Ladies and gentlemen, the moment you’ve all been waiting for. Where we get to talk raw horsepower and 0-60 times. But before we get to numbers, let’s explain what they mean.
Remember, we’re using Ruby, not exactly the fastest programming language. We’re using it to build Java code, so we run the Ruby VM alongside the Java VM. There’s a lot of dependency management going on, you need that for reliable builds. And, when it comes to implementation, we chose clear and maintainable over fast and furious.
So let’s put expectations in perspective. “Fast” means not much slower than Maven. The question is, how close did we hit our target?
[assaf@casper ode]$ time rake clean install test=off real 1m1.827s user 0m38.228s sys 0m3.464s
[assaf@casper ode]$ time mvn install -Dmaven.test.skip=true -o real 1m58.082s user 2m23.287s sys 0m10.160s
Swooooosh.
Buildr does a full build at 50% the latency of Maven. Twice as fast.
Consistently.
Let’s try something else:
[assaf@casper bpel-runtime]$ touch src/main/java/org/apache/ode/bpel/intercept/ThrottlingInterceptor.java [assaf@casper bpel-runtime]$ time rake build test=no real 0m5.340s user 0m4.612s sys 0m0.534s
[assaf@casper bpel-runtime]$ touch src/main/java/org/apache/ode/bpel/intercept/ThrottlingInterceptor.java [assaf@casper bpel-runtime]$ time mvn clean compile -Dmaven.test.skip=true -o real 0m14.740s user 0m24.684ssys 0m0.649s
I measured full builds and partial builds, compiled different modules, measured downloads and uploads, test cases and what not.
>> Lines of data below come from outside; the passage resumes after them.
-- ==== Sys2Proof/Config.lean ====
section
/-! DEFINITION. What the spec leaves open: the free values. -/

namespace Sys2Proof

/-- Byte number `n` drawn where the spec says `unspecified` (40_interface.md R68, 93_implementation_defined.md
U2): the bytes `DIGEST` answers before `FINALIZE`. "A model must not give these bytes a value", so the constant
has no body; the machine applies it to a counter that it advances at each draw, so that two reads need not agree
(log 5). -/
opaque Config.unspecifiedByte : Algorithm → Nat → Byte

end Sys2Proof
end

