-- ==== Sys2Proof/Laws/Ops.lean ====
section
/-! SUPPORT. What the accesses to the storage spaces do, and what the checks of `FEED`, `FINALIZE` and `DIGEST`
answer. -/

namespace Sys2Proof.Machine

/-! ### Reading and writing -/

theorem arrayRead_eq_getElem {w n : Nat} (a : Vector (BitVec w) n) {i : Nat} (h : i < n) : arrayRead a i = a[i] := by
  simp [arrayRead, Vector.getD, h]

theorem arrayRead_beyond {w n : Nat} (a : Vector (BitVec w) n) {i : Nat} (h : n ≤ i) : arrayRead a i = 0 := by
  simp [arrayRead, Vector.getD, Nat.not_lt.mpr h]

/-- Read after write. -/
theorem arrayRead_arrayWrite {w n : Nat} (a : Vector (BitVec w) n) (i j : Nat) (v : BitVec w) :
    arrayRead (arrayWrite a i v) j = if i = j ∧ j < n then v else arrayRead a j := by
  by_cases hj : j < n
  · simp only [arrayRead_eq_getElem _ hj, arrayWrite, Vector.getElem_setIfInBounds, hj, and_true]
  · simp [arrayRead_beyond _ (Nat.not_lt.mp hj), hj]

theorem arrayRead_arrayWrite_same {w n : Nat} (a : Vector (BitVec w) n) {i : Nat} (h : i < n) (v : BitVec w) :
    arrayRead (arrayWrite a i v) i = v := by
  simp [arrayRead_arrayWrite, h]

theorem arrayRead_arrayWrite_other {w n : Nat} (a : Vector (BitVec w) n) {i j : Nat} (h : i ≠ j) (v : BitVec w) :
    arrayRead (arrayWrite a i v) j = arrayRead a j := by
  simp [arrayRead_arrayWrite, h]

/-- Two storage spaces that read alike are the same. -/
theorem array_ext {w n : Nat} {a b : Vector (BitVec w) n} (h : ∀ i < n, arrayRead a i = arrayRead b i) : a = b := by
  apply Vector.ext
  intro i hi
  simpa [arrayRead_eq_getElem _ hi] using h i hi

theorem arrayRead_replicate_zero {w n : Nat} (i : Nat) : arrayRead (Vector.replicate n (0#w)) i = 0#w := by
  by_cases h : i < n
  · simp [arrayRead_eq_getElem _ h]
  · exact arrayRead_beyond _ (Nat.not_lt.mp h)

theorem arrayRead_ofFn {w n : Nat} (f : Fin n → BitVec w) {i : Nat} (h : i < n) :
    arrayRead (Vector.ofFn f) i = f ⟨i, h⟩ := by
  simp [arrayRead_eq_getElem _ h]

/-- The loops `for i in a .. b: A[i] <- f(i)`: exactly the indices of the range are written. -/
theorem arrayRead_arrayFill {w n : Nat} (a : Vector (BitVec w) n) (start count : Nat) (f : Nat → BitVec w) (j : Nat) :
    arrayRead (arrayFill a start count f) j =
      if start ≤ j ∧ j < start + count ∧ j < n then f j else arrayRead a j := by
  induction count generalizing start a with
  | zero =>
    have : ¬ (start ≤ j ∧ j < start + 0 ∧ j < n) := by omega
    rw [if_neg this]
    rfl
  | succ k ih =>
    have hstep : arrayFill a start (k + 1) f = arrayFill (arrayWrite a start (f start)) (start + 1) k f := by
      simp [arrayFill, List.range'_succ]
    rw [hstep, ih, arrayRead_arrayWrite]
    by_cases hj : start = j
    · subst hj
      by_cases hn : start < n
      · simp [hn]
      · simp [hn]
    · by_cases hin : start + 1 ≤ j ∧ j < start + 1 + k ∧ j < n
      · rw [if_pos hin, if_pos (by omega)]
      · rw [if_neg hin, if_neg (by omega), if_neg (by omega)]

/-! ### Rotation -/

/-- `rol32` is rotation left (00_scope.md R6). -/
theorem rol32_eq_rotateLeft (v : Word) {s : Nat} (h : s < 32) : rol32 v s = v.rotateLeft s := by
  simp [rol32, BitVec.rotateLeft, BitVec.rotateLeftAux, Nat.mod_eq_of_lt h]

/-! ### Little-endian words (20_memory.md R35) -/

theorem loadWord_toNat {n : Nat} (pb : Vector Byte n) (k : Nat) :
    (loadWord pb k).toNat =
      (arrayRead pb (4 * k)).toNat + 2 ^ 8 * (arrayRead pb (4 * k + 1)).toNat +
        2 ^ 16 * (arrayRead pb (4 * k + 2)).toNat + 2 ^ 24 * (arrayRead pb (4 * k + 3)).toNat := by
  have h0 := (arrayRead pb (4 * k)).isLt
  have h1 := (arrayRead pb (4 * k + 1)).isLt
  have h2 := (arrayRead pb (4 * k + 2)).isLt
  have h3 := (arrayRead pb (4 * k + 3)).isLt
  have c1 : BitVec.toNat (0x100 : Word) = 256 := rfl
  have c2 : BitVec.toNat (0x10000 : Word) = 65536 := rfl
  have c3 : BitVec.toNat (0x1000000 : Word) = 16777216 := rfl
  rw [loadWord, BitVec.toNat_add, BitVec.toNat_add, BitVec.toNat_add, BitVec.toNat_mul, BitVec.toNat_mul,
    BitVec.toNat_mul, c1, c2, c3, BitVec.toNat_setWidth, BitVec.toNat_setWidth, BitVec.toNat_setWidth,
    BitVec.toNat_setWidth]
  omega

/-! ### The checks (40_interface.md R61) -/

/-- `FEED` and `FINALIZE` pass their checks exactly when the engine absorbs and its pending length is in range. -/
theorem absorbCheck_eq_none_iff (a : Algorithm) (s : State) :
    absorbCheck a s = none ↔ phaseOf a s = .absorbing ∧ pendingLengthOf a s < blockSize a := by
  unfold absorbCheck
  cases h : phaseOf a s <;> simp

theorem absorbCheck_of_faulted {a : Algorithm} {s : State} (h : phaseOf a s = .faulted) :
    absorbCheck a s = some .engineFaulted := by
  simp [absorbCheck, h]

theorem absorbCheck_of_finalized {a : Algorithm} {s : State} (h : phaseOf a s = .finalized) :
    absorbCheck a s = some .alreadyFinalized := by
  simp [absorbCheck, h]

theorem absorbCheck_of_overfull {a : Algorithm} {s : State} (h : phaseOf a s = .absorbing)
    (hp : blockSize a ≤ pendingLengthOf a s) : absorbCheck a s = some (.pendingOverflow a) := by
  simp [absorbCheck, h, hp]

/-- Everything the checks of `FEED` and `FINALIZE` can answer. -/
theorem absorbCheck_cases (a : Algorithm) (s : State) :
    (phaseOf a s = .absorbing ∧ pendingLengthOf a s < blockSize a ∧ absorbCheck a s = none) ∨
    (phaseOf a s = .absorbing ∧ blockSize a ≤ pendingLengthOf a s ∧ absorbCheck a s = some (.pendingOverflow a)) ∨
    (phaseOf a s = .finalized ∧ absorbCheck a s = some .alreadyFinalized) ∨
    (phaseOf a s = .faulted ∧ absorbCheck a s = some .engineFaulted) := by
  cases h : phaseOf a s with
  | absorbing =>
    rcases Nat.lt_or_ge (pendingLengthOf a s) (blockSize a) with hp | hp
    · exact .inl ⟨rfl, hp, (absorbCheck_eq_none_iff a s).mpr ⟨h, hp⟩⟩
    · exact .inr (.inl ⟨rfl, hp, absorbCheck_of_overfull h hp⟩)
  | finalized => exact .inr (.inr (.inl ⟨rfl, absorbCheck_of_finalized h⟩))
  | faulted => exact .inr (.inr (.inr ⟨rfl, absorbCheck_of_faulted h⟩))

/-- Everything the checks of `DIGEST` can answer. -/
theorem digestCheck_cases (a : Algorithm) (cap : Nat) (s : State) :
    (phaseOf a s ≠ .faulted ∧ 16 ≤ cap ∧ digestCheck a cap s = none) ∨
    (phaseOf a s ≠ .faulted ∧ cap < 16 ∧ digestCheck a cap s = some .smallBuffer) ∨
    (phaseOf a s = .faulted ∧ digestCheck a cap s = some .engineFaulted) := by
  unfold digestCheck digestLength
  by_cases h : phaseOf a s = .faulted
  · exact .inr (.inr ⟨h, by simp [h]⟩)
  · rcases Nat.lt_or_ge cap 16 with hc | hc
    · exact .inr (.inl ⟨h, hc, by simp [h, hc]⟩)
    · exact .inl ⟨h, hc, by simp [h, Nat.not_lt.mpr hc]⟩

/-! ### Lengths -/

@[simp] theorem wordsBytes_length (words : Vector Word 4) : (wordsBytes words).length = 16 := by
  simp [wordsBytes, digestLength]

@[simp] theorem lengthBytes_length (bits : DWord) : (lengthBytes bits).length = 8 := by
  simp [lengthBytes]

@[simp] theorem unspecifiedBytes_length (a : Algorithm) (n : Nat) : (unspecifiedBytes a n).length = 16 := by
  simp [unspecifiedBytes, digestLength]

end Sys2Proof.Machine
end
In every single case, Buildr performed as well as, or faster than Maven. Buildr flew through the partial build in 6 seconds, then sat there waiting a full minute for Maven to catch up!
Wow.
Of course, we’re not measuring raw Ruby against pure Java. We’re comparing one implementation against another, where they both do the same thing. Black box equivalent. That’s a real life benchmark.
Language speed tests are as relevant as promises made by politicians on election day. What really matters is the type of solution you can build, the effort it takes to build and maintain it, and how well it behaves.
We know the Ruby-based solution performs significantly faster, is much more reliable, requires less work to use and maintain, and took all of 3 months from concept to working release.
Ruby might be slow, but what you build with it can be devilish fast.
(*) All tests run multiple times, to make sure we get repeatable results. Test machine runs 2GHz Duo Core 2, Fedora 6, JDK 1.5.11 and Ruby 1.8.5. The non-trivial test case.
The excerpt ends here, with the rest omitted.